It was the first time that he was playing the French Open, and yet 19 years old Rafael Nadal won his first Grand Slam at a canter.

Rafael Nadal (ESP) def. Mariano Puerta (ARG)

6-7, 6-3, 6-1, 7-5


French Open 2006

The Majorcan got off to a slow start in the final battle against Roger but little by little, he began to take control of the match with his forehands slowly wearing away Federer’s backhand. Rafa finally won after a fourth-set tie-break, securing a second French Open title at the age of just 20.

Rafael Nadal (ESP) def. Roger Federer (SUI)

1-6, 6-1, 6-4, 7-6


French Open 2007

 Third French Open, third title for Rafael Nadal. Once again, it was world No.1 Roger Federer who stood between Nadal and the title, with the Swiss again looking to win all four Slams in a row. The final was a tight affair but Federer was left to rue his lack of success on break points, converting just one of the 17 which came his way. And as in 2006, he fell in four sets.

Rafael Nadal (ESP) def. Roger Federer (SUI)

6-3, 4-6, 6-3, 6-4


French Open 2008

Before, there was Borg. Then came Nadal. Thirty years on, Rafael Nadal took the former king of clay’s records and decided to emulate them. He showed his opponents no mercy, particularly in the final when he thrashed world No.1 Roger Federer.

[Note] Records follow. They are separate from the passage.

/-- Control, groups, tasks and work graphs (R77 to R100), OPs 0x00 to 0x0F. -/
def decodeControl (w : Nat) : Option Instr :=
  match bits w 30 24 with
  | 0x00 =>
    if bits w 23 0 = 0 then
      some .nop
    else none
  | 0x01 =>
    some (.bra (bits w 23 21) (flagBit w 20) (bits w 19 0))
  | 0x02 =>
    some (.brc (bits w 23 21) (flagBit w 20) (bits w 19 0))
  | 0x03 =>
    some (.call (bits w 23 21) (flagBit w 20) (bits w 19 0))
  | 0x04 =>
    if bits w 8 0 = 0 ∧ bits w 23 17 = 0 then
      some (.ret (decodeSrc (bits w 16 9)))
    else none
  | 0x05 =>
    if bits w 0 0 = 0 ∧ bits w 23 17 = 0 then
      some (.jmpx (decodeSrc (bits w 16 9)) (decodeSrc (bits w 8 1)))
    else none
  | 0x06 =>
    if bits w 23 0 = 0 then
      some .exit
    else none
  | 0x07 =>
    if bits w 23 0 = 0 then
      some .converge
    else none
  | 0x08 =>
    if bits w 23 0 = 0 then
      some .yield
    else none
  | 0x09 =>
    if bits w 23 0 = 0 then
      some .safept
    else none
  | 0x0A =>
    if bits w 23 0 = 0 then
      some .trigger
    else none
  | 0x0B =>
    if bits w 23 12 = 0 then
      some (.trap (bits w 11 0))
    else none
  | 0x0C =>
    if bits w 11 0 = 0 ∧ bits w 17 15 = 0 ∧ bits w 23 21 = 0 then
      some (.voteAny (bits w 20 18) (bits w 14 12))
    else if bits w 11 0 = 1 ∧ bits w 17 15 = 0 ∧ bits w 23 21 = 0 then
      some (.voteAll (bits w 20 18) (bits w 14 12))
    else if bits w 11 0 = 3 ∧ bits w 17 15 = 0 ∧ bits w 23 21 = 0 then
      some (.voteEq (bits w 20 18) (bits w 14 12))
    else if bits w 11 0 = 2 ∧ bits w 17 15 = 0 then
      some (.voteBallot (bits w 23 18) (bits w 14 12))
    else if bits w 5 0 = 8 then
      some (.shflIdx (bits w 23 18) (bits w 17 12) (bits w 11 6))
    else if bits w 5 0 = 9 then
      some (.shflUp (bits w 23 18) (bits w 17 12) (bits w 11 6))
    else if bits w 5 0 = 0xa then
      some (.shflDown (bits w 23 18) (bits w 17 12) (bits w 11 6))
    else if bits w 5 0 = 0xb then
      some (.shflXor (bits w 23 18) (bits w 17 12) (bits w 11 6))
    else none
  | 0x0D =>
    if bits w 11 4 = 0 then
      some (.redg (bits w 23 18) (bits w 17 12) (bits w 3 0))
    else if bits w 11 4 = 4 then
      some (.redgScalar (bits w 23 18) (bits w 17 12) (bits w 3 0))
    else if bits w 11 4 = 1 then
      some (.scangIncl (bits w 23 18) (bits w 17 12) (bits w 3 0))
    else if bits w 11 4 = 2 then
      some (.scangExcl (bits w 23 18) (bits w 17 12) (bits w 3 0))
    else none
  | 0x0E =>
    if bits w 23 0 = 0 then
      some .barG
    else if bits w 23 0 = 1 then
      some .barT
    else if bits w 23 0 = 3 then
      some .taskend
    else if bits w 11 0 = 0x802 ∧ bits w 23 22 = 0 then
      some (.cwinReg (bits w 21 18) (bits w 17 12))
    else if bits w 5 0 = 2 ∧ bits w 11 8 = 0 ∧ bits w 23 22 = 0 then
      some (.cwin (bits w 21 18) (bits w 17 12) (bits w 7 6))
    else none
  | 0x0F =>
    if bits w 17 0 = 3 then
      some (.rget (bits w 23 18))
    else if bits w 11 0 = 2 then
      some (.rcommit (bits w 23 18) (bits w 17 12))
    else if bits w 11 0 = 0x43 then
      some (.rgetCount (bits w 23 18) (bits w 17 12))
    else if bits w 5 0 = 0 ∧ bits w 11 9 = 0 then
      some (.spawn (bits w 23 18) (bits w 17 12) (bits w 8 6))
    else if bits w 5 0 = 1 then
      some (.rsv (bits w 23 18) (bits w 17 12) (bits w 11 6))
    else none
  | _ => none

/-- Integer, compare, select and predicate words (R106 to R114), OPs 0x10 to 0x2F. -/
def decodeInteger (w : Nat) : Option Instr :=
  match bits w 30 24 with
  | 0x10 =>
    if bits w 17 17 = 0 then
      some (.iadd (bits w 23 18) (decodeSrc (bits w 16 9)) (decodeSrc (bits w 8 1)) (flagBit w 0))
    else none
  | 0x11 =>
    if bits w 17 17 = 0 then
      some (.isub (bits w 23 18) (decodeSrc (bits w 16 9)) (decodeSrc (bits w 8 1)) (flagBit w 0))
    else none
  | 0x12 =>
    if bits w 0 0 = 0 ∧ bits w 17 17 = 0 then
      some (.imul (bits w 23 18) (decodeSrc (bits w 16 9)) (decodeSrc (bits w 8 1)))
    else none
  | 0x13 =>
    if bits w 17 17 = 0 then
      some (.imulh (bits w 23 18) (decodeSrc (bits w 16 9)) (decodeSrc (bits w 8 1)) (flagBit w 0))
    else none
  | 0x14 =>
    if bits w 0 0 = 0 ∧ bits w 17 17 = 0 then
      some (.imad (bits w 23 18) (decodeSrc (bits w 16 9)) (decodeSrc (bits w 8 1)))
    else none
  | 0x15 =>
    if bits w 0 0 = 0 ∧ bits w 17 17 = 0 then
      some (.iadd64 (bits w 23 18) (decodeSrc (bits w 16 9)) (decodeSrc (bits w 8 1)))
    else none
  | 0x16 =>
    if bits w 17 17 = 0 then
      some (.imin (bits w 23 18) (decodeSrc (bits w 16 9)) (decodeSrc (bits w 8 1)) (flagBit w 0))
    else none
  | 0x17 =>
    if bits w 17 17 = 0 then
      some (.imax (bits w 23 18) (decodeSrc (bits w 16 9)) (decodeSrc (bits w 8 1)) (flagBit w 0))
    else none
  | 0x18 =>
    if bits w 8 0 = 0 ∧ bits w 17 17 = 0 then
      some (.iabs (bits w 23 18) (decodeSrc (bits w 16 9)))
    else none
  | 0x19 =>
    if bits w 0 0 = 0 ∧ bits w 17 17 = 0 then
      some (.shl (bits w 23 18) (decodeSrc (bits w 16 9)) (decodeSrc (bits w 8 1)))
    else none
  | 0x1A =>
    if bits w 0 0 = 0 ∧ bits w 17 17 = 0 then
      some (.shr (bits w 23 18) (decodeSrc (bits w 16 9)) (decodeSrc (bits w 8 1)))
    else none
  | 0x1B =>
    if bits w 0 0 = 0 ∧ bits w 17 17 = 0 then
      some (.sar (bits w 23 18) (decodeSrc (bits w 16 9)) (decodeSrc (bits w 8 1)))
    else none
  | 0x1C =>
    if bits w 17 17 = 0 then
      some (.rot (bits w 23 18) (decodeSrc (bits w 16 9)) (decodeSrc (bits w 8 1)) (flagBit w 0))
    else none
  | 0x1D =>
    if bits w 0 0 = 0 ∧ bits w 17 17 = 0 then
      some (.iand (bits w 23 18) (decodeSrc (bits w 16 9)) (decodeSrc (bits w 8 1)))
    else none
  | 0x1E =>
    if bits w 0 0 = 0 ∧ bits w 17 17 = 0 then
      some (.ior (bits w 23 18) (decodeSrc (bits w 16 9)) (decodeSrc (bits w 8 1)))
    else none
  | 0x1F =>
    if bits w 0 0 = 0 ∧ bits w 17 17 = 0 then
      some (.ixor (bits w 23 18) (decodeSrc (bits w 16 9)) (decodeSrc (bits w 8 1)))
    else none
  | 0x20 =>
    if bits w 8 0 = 0 ∧ bits w 17 17 = 0 then
      some (.inot (bits w 23 18) (decodeSrc (bits w 16 9)))
    else none
  | 0x21 =>
    if bits w 17 17 = 0 then
      some (.bfe (bits w 23 18) (decodeSrc (bits w 16 9)) (decodeSrc (bits w 8 1)) (flagBit w 0))
    else none
  | 0x22 =>
    if bits w 0 0 = 0 ∧ bits w 17 17 = 0 then
      some (.bfi (bits w 23 18) (decodeSrc (bits w 16 9)) (decodeSrc (bits w 8 1)))
    else none
  | 0x23 =>
    if bits w 8 0 = 0 ∧ bits w 17 17 = 0 then
      some (.popc (bits w 23 18) (decodeSrc (bits w 16 9)))
    else none
  | 0x24 =>
    if bits w 8 0 = 0 ∧ bits w 17 17 = 0 then
      some (.clz (bits w 23 18) (decodeSrc (bits w 16 9)))
    else none
  | 0x25 =>
    if bits w 8 0 = 0 ∧ bits w 17 17 = 0 then
      some (.brev (bits w 23 18) (decodeSrc (bits w 16 9)))
    else none
  | 0x26 =>
    if bits w 0 0 = 0 ∧ bits w 17 17 = 0 then
      some (.lea (bits w 23 18) (decodeSrc (bits w 16 9)) (decodeSrc (bits w 8 1)))
    else none
  | 0x27 =>
    if bits w 17 17 = 0 then
      some (.icmp (bits w 23 21) (bits w 20 18) (decodeSrc (bits w 16 9)) (decodeSrc (bits w 8 1)) (flagBit w 0))
    else none
  | 0x28 =>
    some (.isel (bits w 23 18) (bits w 17 15) (decodeSrc (bits w 14 7)) (bits w 6 1) (flagBit w 0))
  | 0x29 =>
    if bits w 17 17 = 0 then
      some (.idot4 (bits w 23 18) (decodeSrc (bits w 16 9)) (decodeSrc (bits w 8 1)) (flagBit w 0))
    else none
  | 0x2A =>
    if bits w 5 2 = 0 ∧ bits w 11 9 = 0 ∧ bits w 17 15 = 0 ∧ bits w 23 21 = 0 then
      some (.pand (bits w 20 18) (bits w 14 12) (bits w 8 6) (bits w 1 0))
    else none
  | 0x2B =>
    if bits w 5 2 = 0 ∧ bits w 11 9 = 0 ∧ bits w 17 15 = 0 ∧ bits w 23 21 = 0 then
      some (.por (bits w 20 18) (bits w 14 12) (bits w 8 6) (bits w 1 0))
    else none
  | 0x2C =>
    if bits w 11 0 = 0 ∧ bits w 17 15 = 0 ∧ bits w 23 21 = 0 then
      some (.pnot (bits w 20 18) (bits w 14 12))
    else none
  | _ => none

Rafael Nadal (ESP) def. Roger Federer (SUI)

6-1, 6-3, 6-0


French Open 2010

A year after his defeat to Robin Soderling, Spain’s Rafael Nadal exacted revenge on his conqueror in the French Open final.

Rafael Nadal (ESP) def. Robin Soderling (SWE)

6-4, 6-2, 6-4


French Open 2011

Spain’s Rafael Nadal won his sixth Roland Garros title, joining Bjorn Borg as the most successful player in the history of the French Open.

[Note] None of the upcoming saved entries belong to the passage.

/-- What a parked thread waits for (R75, R135, R235), with the operands its word captured. -/
inductive Park where
  /-- SLEEP until a time; 0 means no limit (R224). -/
  | sleep (until_ : Nat)
  /-- WAITCMP: physical word address, value, condition, scope, and whether it polls (R159, R162). -/
  | waitcmp (pa : Nat) (value : Word) (cond : Nat) (scope : Nat) (polls : Bool)
  /-- CTR.WAIT: physical address, target, scope (R154). -/
  | ctrWait (pa : Nat) (target : DWord) (scope : Nat)
  /-- PB.WAIT: team and offset of the barrier, token, predicate (R156). -/
  | pbWait (team : Nat) (off : Nat) (token : Word) (p : Nat)
  /-- TALLOC: handle register, units, reads, partition (R167). -/
  | talloc (h : Nat) (units : Nat) (reads : Nat) (part : Nat)
  /-- RSV: register pair, count register, node, total (R98). -/
  | rsv (x : Nat) (y : Nat) (node : Nat) (total : Nat)
  /-- SPAWN: the task index, the register of the record offsets, the offering lanes (R94). -/
  | spawn (task : Nat) (y : Nat) (offer : Lanes)
  /-- LINK: blocks and integer form (R179). -/
  | link (n : Nat) (int : Bool)
  /-- PAIR, west when set (R183). -/
  | pair (west : Bool)
  /-- LEASH.TAKE on a core's pair (R202, R351). -/
  | leash (core : Nat) (pair : Nat)
  /-- A stash access that touched an absent line of a team's storage (R141). -/
  | line (team : Nat) (line : Nat)
  /-- A generic access that touched an absent or filling window line (R143, R277). -/
  | window (team : Nat) (slot : Nat) (line : Nat)
  /-- TREAD or TPEEK of a filling tile, or TSEAL waiting for pending fills (R168, R171). -/
  | tile (core : Nat) (slot : Nat)
  /-- An access through the aperture to a line of a filling tile that a pending copy keeps absent (R150). -/
  | tileLine (core : Nat) (slot : Nat) (line : Nat)
  /-- An access to a rank whose team is evicted (R245). -/
  | rank (team : Nat)
  /-- A cause that reached the threads at their word, to be taken at the group's next word boundary (R364): that of a
  deadlock victim (R332), and of a page request that failed (R392). -/
  | trap (cause : Nat) (fmap : BitVec 64) (faddr : Nat)
  /-- A word whose translation awaits page request k (R392): the threads and address of a failure. -/
  | page (k : Nat) (fmap : BitVec 64) (va : Nat)
  deriving DecidableEq, Repr

/-- Threads parked outside the BBT at their waiting word; `born` is the age of the first issue (R321), and `at_` the clock
at which they parked (R264). -/
structure Parked where
  map : Lanes
  pc : Nat
  slot : Nat
  why : Park
  born : Nat
  at_ : Nat
  deriving DecidableEq, Repr

/-- The block a group is running (R17): its issue set, the packet, the next slot, the packet's words once it
has been fetched and checked, and whether a word boundary falls before the next slot (R225, R364). -/
structure Block where
  map : Lanes
  pc : Nat
  slot : Nat
  words : List Nat
  boundary : Bool
  deriving DecidableEq, Repr

/-- The registers of a group (R10, R15, R170). Vector registers are keyed by lane × 64 + number. -/
structure Regs where
  v : SMap Word := []
  s : SMap Word := []
  p : SMap Lanes := []
  h : SMap DWord := []
  /-- Claim holders of each handle register, and the claimed tile's CORE, SLOT, GEN (R170). -/
  claims : SMap (Lanes × DWord) := []
  cwBank : Nat := 0
  cwIdx : Nat := 0
  fstat : Word := 0
  deriving DecidableEq, Repr

/-- Trap level (R365). -/
inductive Level where
  | none
  | user
  | super
  deriving DecidableEq, Repr

/-- The trap state of a group (R220, R365, R370, R378). `mode` is true in supervisor mode. -/
structure TrapRegs where
  uhvec : Word := 0xFFFFFFFF
  uien : Bool := false
  uipend : Bool := false
  uiload : Word := 0
  safecnt : Nat := 0
  level : Level := .none
  mode : Bool := false
  lmode : Bool := false
  gcb : Nat := 0
  /-- Pending copy error with its address (R152), context revoked (R451), soft error with its address. -/
  pendCopy : List Nat := []
  pendRevoke : Bool := false
  pendSoft : Option Nat := none
  /-- A pre-emption request stands; it has stood through one forced reload (R266). -/
  preempt : Bool := false
  /-- The group has stopped for its team's save, at a forced safe point if `forced`, at SAFEPT if `safept` (R85, R266,
  R267); the clock of the request or, once stopped, of the stop. -/
  stopped : Bool := false
  forced : Bool := false
  safept : Bool := false
  asked : Nat := 0
  /-- Causes of the frames of levels U and S, and the constant windows saved with them as
  bank × 256 + index, for which no frame gives a place (R367; log 17). -/
  causeU : Nat := 0
  causeS : Nat := 0
  winU : Nat := 0
  winS : Nat := 0
  /-- Level U is active, itself or below level S (R365, R374). -/
  inU : Bool := false
  /-- The live threads at each trap: those that cease in the handler leave the images at the return (R374). -/
  liveU : Lanes := 0
  liveS : Lanes := 0
  deriving DecidableEq, Repr

/-- A task in a lane (R95, R242 to R244): table index, argument record, replay, the Mire entry that keeps
it, and the tentative stores as bytes by physical address. -/
structure Task where
  index : Nat
  record : List Byte
  replay : Bool
  entry : Nat
  stores : SMap Byte
  deriving DecidableEq, Repr

/-- Records a lane reserved and has not committed (R98, R99). -/
structure Reservation where
  lane : Nat
  node : Nat
  addr : Nat
  count : Nat
  deriving DecidableEq, Repr

/-- A format record of a linked tile (R185). -/
structure FormatRec where
  hist : List Nat := []
  scb : Nat := 0
  sca : Nat := 0
  uflcnt : Nat := 0
  satcnt : Nat := 0
  sstb : Nat := 0
  ssta : Nat := 0
  sexp : Int := 0
  zb : Nat := 0
  za : Nat := 0
  hpos : Nat := 0
  hcnt : Nat := 0
  dxreg : Nat := 0
  zbblk : Bool := false
  zablk : Bool := false
  typea : Nat := 0
  typeb : Nat := 0
  otype : Nat := 0
  omode : Nat := 0
  osat : Bool := false
  margin : Nat := 0
  nochg : Bool := false
  deriving DecidableEq, Repr

/-- The kind of a queued step (R373). -/
inductive StepKind where
  | tmma
  | tmmaQ
  | rbox
  deriving DecidableEq, Repr

/-- The working copy of a step that has begun (R191): a block's 512 codes and what it raises in the tile's
status. -/
structure Work where
  codes : List Nat
  finf : Bool
  fnv : Bool
  iov : Bool
  deriving DecidableEq, Repr

/-- A queued step or pass with what it captured at issue (R193, R205, R373); once it has begun, its working
copies, one for each half of a paired grid; the page request its operands await, and a held fault (R194, R392). -/
structure QStep where
  kind : StepKind
  pc : Nat
  slot : Nat
  block : Nat
  fa : Bool
  fb : Bool
  frec : Nat
  dx : Word
  ops : List Word
  fmt : FormatRec
  fragA : List Word
  fragB : List Word
  map : Lanes
  born : Nat
  started : Bool
  work : List Work := []
  waits : Option (Nat × Nat) := none
  held : Option (Nat × Nat) := none
  deriving DecidableEq, Repr

/-- The age of the first issue of a withdrawn or waiting request at a word, or SLEEP's time left, for some threads (R265,
R365); `frame` is the level in whose frame they are saved, none while they may issue it. -/
structure FirstIssue where
  map : Lanes
  pc : Nat
  slot : Nat
  age : Nat
  frame : Level := .none
  deriving DecidableEq, Repr

/-- What SPAWN_GRANT has set aside for a lane of a SPAWN that is to issue again: its entry and the copy of its argument
record (R75, R94, R336). -/
structure SpawnGrant where
  lane : Nat
  pc : Nat
  slot : Nat
  entry : Nat
  record : List Byte
  deriving DecidableEq, Repr

/-- A linked tile (R179, R185 to R193): block elements are 40-bit codes keyed block × 512 + element. -/
structure LinkTile where
  n : Nat
  int : Bool
  pairNo : Nat
  acc : SMap Nat := []
  fmts : SMap FormatRec := []
  steps : Nat := 0
  paired : Bool := false
  finf : Bool := false
  fnv : Bool := false
  iov : Bool := false
  queue : List QStep := []
  partner : Nat := 0
  leader : Bool := false
  /-- Blocks with an uncorrectable error not yet rewritten (R354). -/
  bad : List Nat := []
  /-- Restored, and not yet granted its granules again (R379). -/
  pending : Bool := false
  deriving DecidableEq, Repr

/-- The leash a group has recorded (R202, R351, R370); `due` where it has been passed to a TAKE that is to issue again. -/
structure LeashRec where
  state : Nat := 0
  core : Nat := 0
  pair : Nat := 0
  /-- The age of the TAKE that holds or waits. -/
  born : Nat := 0
  due : Bool := false
  deriving DecidableEq, Repr

/-- A trap that is not taken yet, since a page of its frame or header awaits a page request (R366, R392); none once the
request has been resolved. -/
structure FrameWait where
  req : Option Nat
  cause : Nat
  fmap : Lanes
  faddr : Nat
  pc : Nat
  slot : Nat
  async : Bool
  deriving DecidableEq, Repr

/-- Where a group stands: resident on a core, saved with its team, or ended. -/
inductive Life where
  | resident
  | saved
  | ended
  deriving DecidableEq, Repr

/-- A group context (R10, R16, R232, R235, R369). -/
structure Group where
  gcn : Nat
  ctx : Nat
  grid : Nat
  team : Nat
  grp : Nat
  core : Nat
  part : Nat
  life : Life
  width : Nat
  vcount : Nat
  vdecl : Nat
  scount : Nat
  lpb : Nat
  /-- Base of the grid's code object, and of the code now running (R365). -/
  code : Nat
  base : Nat
  live : Lanes
  triggered : Lanes := 0
  regs : Regs := {}
  bbt : List BbtEntry := []
  parked : List Parked := []
  blk : Option Block := none
  trap : TrapRegs := {}
  /-- Tasks of a task group by lane; none otherwise (R242). -/
  tasks : SMap Task := []
  isTask : Bool := false
  /-- The record addresses and node of a consumer batch (R100, R259). -/
  batch : Option (Nat × List Nat) := none
  resvs : List Reservation := []
  tile : Option LinkTile := none
  leash : LeashRec := {}
  firsts : List FirstIssue := []
  grants : List SpawnGrant := []
  /-- The clock in which its next word became issuable, and whether that word still stands so (R262). -/
  since : Nat := 0
  ready : Bool := false
  /-- A trap whose frame awaits a page request (R366, R392). -/
  frameWait : Option FrameWait := none
  /-- The request of a follower's waiting word on its own blocks (R348): the clock at which it was sent, the first block and
  how many. -/
  blockAsk : Option (Nat × Nat × Nat) := none
  deriving DecidableEq, Repr

/-- A tensor record (R146). -/
structure TensorRec where
  base : Nat
  esz : Nat
  ndim : Nat
  sizes : List Nat
  strides : List Int
  deriving DecidableEq, Repr

/-- A stash-window slot of a team (R142): linear, or a tensor box. -/
structure Window where
  tensor : Bool
  gbase : Nat
  off : Nat
  len : Nat
  trec : Option TensorRec
  origin : List Int
  extent : List Nat
  deriving DecidableEq, Repr

/-- A window line that is filling or present: its physical line and the page rights (R277, R391). `cause` is not 0 where
the line's fill has failed and its touchers are to issue again (R391, R392). -/
structure WinLine where
  present : Bool
  pa : Nat
  w : Bool
  u : Bool
  /-- The page that the fill's translation used has 2^bits bytes (R222, R391). -/
  bits : Nat
  cause : Nat := 0
  deriving DecidableEq, Repr

/-- A team (R232 to R234, R255, R256, R275, R276). Window lines are keyed slot × 65,536 + line. -/
structure Team where
  ctx : Nat
  grid : Nat
  index : Nat
  cluster : Nat
  rank : Nat
  core : Nat
  home : Nat
  /-- The Kennel set: the home cores of the cluster's teams (R256). -/
  kset : List Nat
  life : Life
  groups : List Nat
  tlsSize : Nat
  winSize : Nat
  tls : Memory := []
  windows : SMap Window := []
  lines : SMap WinLine := []
  /-- Storage still counted after the team ended, until its copies complete (R255). -/
  lingering : Bool := false
  /-- Queued for relaunch or restore (R253, R265, R267). -/
  wanted : Bool := false
  /-- Its team-local storage's 8-byte words with an uncorrectable error, until they are written (R464). -/
  poison : List Nat := []
  deriving DecidableEq, Repr

/-- A task-table entry, and a graph node (R250, R251). -/
structure TaskEntry where
  entry : Nat
  arg : Nat
  deriving DecidableEq, Repr

structure Node where
  entry : Nat
  ceil : Nat
  floor : Nat
  timeout : Nat
  recsz : Nat
  mpart : Nat
  batch : Nat
  deriving DecidableEq, Repr

/-- A launch parameter block's fields (R249). -/
structure Lpb where
  ntask : Nat
  tasks : Nat
  done : Nat
  ndep : Nat
  deps : Nat
  nnode : Nat
  graph : Nat
  cbt : Nat
  budget : Nat
  deadline : Nat
  depwait : Nat
  persist : Bool
  priority : Nat
  cls : Nat
  safept : Nat
  tceil : Nat
  linkres : Nat
  tpart : Nat
  kpart : Nat
  ksl : Nat
  win : Nat
  tls : Nat
  sregs : Nat
  vregs : Nat
  teamz : Nat
  teamy : Nat
  teamx : Nat
  swizzle : Nat
  order : Nat
  crows : Nat
  ccols : Nat
  ngrp : Nat
  width : Nat
  entry : Nat
  code : Nat
  deriving DecidableEq, Repr

/-- A queued task (R94, R258): table index, argument record, Mire entry. -/
structure QTask where
  index : Nat
  record : List Byte
  entry : Nat
  deriving DecidableEq, Repr

/-- A committed record of a node (R99, R259). -/
structure Committed where
  addr : Nat
  time : Nat
  deriving DecidableEq, Repr

/-- A ready batch that has timed out: node, the commit time of its oldest record, its records (R259). -/
structure Batch where
  node : Nat
  time : Nat
  addrs : List Nat
  deriving DecidableEq, Repr

/-- A request packet, kept until its completion with the error record and the remapping table of its interface
(R433 to R436, R444). -/
structure Packet where
  q : Nat
  caddr : Nat
  ire : Nat
  pasid : Nat
  seq : Nat
  cmode : Nat
  erra : Nat
  rtab : Nat
  deriving DecidableEq, Repr

/-- A launch that has arrived and whose LPB is still to be read (R249, R253); it may wait for a page request
(R392, path H), which may have resolved as failed. -/
structure Launch where
  ctx : Nat
  lpb : Nat
  super : Bool
  packet : Option Packet
  /-- The packet that a dependant's launch goes back to. -/
  root : Option Packet
  arrived : Nat
  waits : Option Nat
  failed : Bool
  /-- The LPB once it has been read: later changes to it have no effect (R249). -/
  image : Option Nat := none
  /-- A grid that a recovery launches again (R467), with the triggers it had been counted. -/
  again : Bool := false
  got : Nat := 0
  /-- It is the work of a persistent grid (R453). -/
  kin : Bool := false
  deriving DecidableEq, Repr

Rafael Nadal (ESP) def. Roger Federer (SUI)

7-5, 7-6, 5-7, 6-1


French Open 2012

History was made at Roland Garros on Monday 11 June 2012. Rain on Sunday meant that the French Open final had to be played over more than one day for the first time since 1973, but it did not stop Rafael Nadal from underlining his status as the greatest clay-court player ever. The world No.2 defeated Novak Djokovic in a 3 hour, 50 minute final spread over two days. This was the Spanish lefty’s seventh title, putting him ahead of Björn Borg as the most successful man in the history of the men’s singles at the French Open.

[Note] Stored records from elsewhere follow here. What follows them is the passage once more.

-- ==== Sys2Proof/Machine/Ops.lean ====
section
/-! DEFINITION. The shared operations of the words: path-H accesses and the error log, operations on a tile
from any core, threads that cease to be live (R80, R368), completion of waits (R81, R82, R76), taking a trap
(R365 to R368) and returning from one (R374), and the issue of one word of a block (R17, R22, R266). -/

namespace Sys2Proof.Machine

/-- The part of a table at or above a key. -/
def SMap.above {α : Type} (n : Nat) : SMap α → SMap α
  | [] => []
  | (k, w) :: r => if k < n then SMap.above n r else (k, w) :: r

/-- A key above every key of the table. -/
def SMap.fresh {α : Type} (m : SMap α) : Nat := m.foldl (fun a e => max a (e.1 + 1)) 0

/-- Values numbered from a key. -/
def SMap.number {α : Type} (n : Nat) : List α → SMap α
  | [] => []
  | v :: r => (n, v) :: SMap.number (n + 1) r

/-- Values put at consecutive keys, in one pass. -/
def SMap.putRun {α : Type} : SMap α → Nat → List α → SMap α
  | [], n, vs => SMap.number n vs
  | (k, w) :: r, n, vs =>
    if k < n then (k, w) :: SMap.putRun r n vs else SMap.number n vs ++ SMap.above (n + vs.length) ((k, w) :: r)

/-- Path-L stores of consecutive words: as `MemSys.store` of each. -/
def MemSys.storeRun (m : MemSys) (c w : Nat) (vs : List Word) : MemSys :=
  let secs := (w + vs.length + 31) / 32 - w / 32
  { m with
    poison := m.poison.filter (fun x => decide (x < w / 2 ∨ (w + vs.length - 1) / 2 < x))
    l1 := SMap.putRun m.l1 (l1Key c w) (vs.map (fun v => ⟨v, true⟩))
    dirty := SMap.putRun m.dirty (secKey c (w / 32)) (List.replicate secs ())
    regq := m.regq ++ ((List.range vs.length).map (fun i => (c, w + i))).filter (fun e => !m.regq.contains e) }

/-- A byte stored on path L. -/
def MemSys.storeByte (m : MemSys) (c a : Nat) (b : Byte) : MemSys :=
  m.store c (a / 4) (setByteOf (m.coreWord c (a / 4)) (a % 4) b)

/-! ## The error log -/

/-- A 16-byte record to a context's error log (R447). -/
def State.logError (s : State) (ctx img : Nat) : State :=
  let c := s.ctx ctx
  let n := 2 ^ (c.elogsz + 4)
  if !c.bound then s
  else
  let (s, d) := s.hRead c.elog 12
  let tail := natOf (d.take 4)
  let head := natOf ((d.drop 4).take 4)
  let dropped := natOf (d.drop 8)
  if (tail + 2 ^ 32 - head) % 2 ^ 32 = n - 1 then s.hWrite (c.elog + 8) (bytesOf 4 (min (dropped + 1) (2 ^ 32 - 1)))
  else (s.hWrite (c.elog + 16 * (1 + tail % (n - 1))) (bytesOf 16 img)).hWrite c.elog (bytesOf 4 ((tail + 1) % 2 ^ 32))

/-! ## Operations on tiles and stashes of other cores -/

/-- The group that queued a word on the mesh, and the tile it concerns. -/
def MeshOp.group : MeshOp → Nat
  | .stash g .. => g
  | .seal g .. => g
  | .countDown g .. => g
  | .unclaim g .. => g
def MeshOp.tile : MeshOp → Option (Nat × Nat)
  | .stash .. => none
  | .seal _ c k _ => some (c, k)
  | .countDown _ c k .. => some (c, k)
  | .unclaim _ c k _ _ => some (c, k)
def MeshOp.onTile (core slot : Nat) (o : MeshOp) : Bool := o.tile == some (core, slot)

/-- Bytes written to a team's local storage hold no error any longer (R464). -/
def Team.write (t : Team) (off : Nat) (d : List Byte) : Team :=
  { t with
    tls := Memory.write t.tls off d
    poison := t.poison.filter (fun x => decide (x < off / 8 ∨ (off + d.length - 1) / 8 < x)) }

Rafael Nadal (ESP) def. Novak Djokovic (SRB)

6-4, 6-3, 2-6, 7-5

French Open 2013

The creation of tennis history, or the biggest upset in tennis history – this much was inevitable at the men’s final at Roland Garros 2013.

At the very first moment Nadal could, he grasped the match, he grasped the championship, he grasped history. It takes a strange courage to risk being on the wrong end of the greatest upset of all-time; but once again all those who came to slay Nadal were themselves vanquished instead. Plus Ultra indeed.